YA: I’m asked that a lot. I really think it depends on the quality of the community hospital, which is why I put a chapter in the book on the struggle of the community hospital. Since this book has come out, the hospital in Waverly has turned around. A year ago, I was telling people I don’t know how it would go in Waverly because they don’t have a trauma surgeon at that hospital. That was really fortunate that they did [in 1978] — not a lot of rural hospitals have that.
JZ: Would they be more or less prepared to deal with this type of disaster than they were in 1978?
YA: Having been in the hospital system myself, these are drills that are done again and again. Everyone gets the plan, and it’s just so much more organized now. They are more prepared because it’s a standard of training now. Everybody at every level goes through what their role would be if there were a mass casualty event or disaster.
The other thing to note is that we now have medical evacuation helicopters that are not just military helicopters.

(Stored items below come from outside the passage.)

/-- The end of the double-fault state: ring 0's EPC and ESW take the double-fault bank's (R231). -/
def State.dfClear (s : State) (c : Nat) : State :=
  let k := s.coreOf c
  let s := if swOrg (k.bankAt 0).esw then s.orReg (coreDie c) (coreBlk c) (coreOff c) 0x10 else s
  s.modCore c (fun k =>
    { (k.modBank 0 (fun b => { b with epc := (k.bankAt 4).epc, esw := (k.bankAt 4).esw })) with df := false })

/-- DFCLR (R214, R231): outside the double-fault state PRIVILEGE, DETAIL 3 (R221). -/
def execDfclr (t : Nat) (c : CoreId) (rsv : BitVec 4) (s : State) : Host.Outcome State Fault Refusal :=
  .next ((s.to t).sysInsn c rsv 0 (fun s =>
    if (s.coreOf c.toNat).df then .ok (s.dfClear c.toNat) 0 else .exn s { vec := 4, detail := 3 } false))

/-! ### SPLIT and JOIN (R368 to R370) -/

/-- What SPLIT writes to D0 (R368). -/
def State.splitResult (s : State) (c : Nat) : Word :=
  let e := coreEng c
  if s.isSplit e then 3 else if !s.canSwitch e then 4 else if (s.coreOf c).df then 3 else 0

/-- What JOIN writes to D0 (R368). -/
def State.joinResult (s : State) (c : Nat) : Word :=
  let e := coreEng c
  if !s.isSplit e || coreIdx c == 1 then 3
  else if !s.canSwitch e then 4
  else if (s.coreOf c).df || (s.coreOf (2 * e + 1)).runst == .halted then 3
  else 0

/-- SPLIT (R266, R368, R369). -/
def execSplit (t : Nat) (c : CoreId) (rsv : BitVec 4) (s : State) : Host.Outcome State Fault Refusal :=
  .next ((s.to t).sysInsn c rsv 0 (fun s => s.fenced c (fun s =>
    let r := s.splitResult c.toNat
    let k := s.coreOf c.toNat
    let s := s.modCore c.toNat (fun k => k.setD 0 r)
    .ok (if r = 0 then s.splitNow (coreEng c.toNat) { k with pc := k.issuedAt } else s) 0)))

/-- JOIN (R266, R368, R370). -/
def execJoin (t : Nat) (c : CoreId) (rsv : BitVec 4) (s : State) : Host.Outcome State Fault Refusal :=
  .next ((s.to t).sysInsn c rsv 0 (fun s => s.fenced c (fun s =>
    let r := s.joinResult c.toNat
    let s := s.modCore c.toNat (fun k => k.setD 0 r)
    .ok (if r = 0 then s.joinNow (coreEng c.toNat) else s) 0)))

end Sys2Proof.Machine
end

Ambulances are better equipped than they ever were at that time. There are just more transportation capabilities.
The one thing I tell people in closing is, I think the biggest lesson of the Waverly train disaster story is the triumph of community over chaos. When you ask, “How did they overcome the chaos,” I really think it is the resilience of the community. They knew each other, they pulled together and everybody pulled their weight. It’s a great community story.
Since writing the chronicle of her hometown, Yasmine has also released her debut novel, A View From the Cliffs.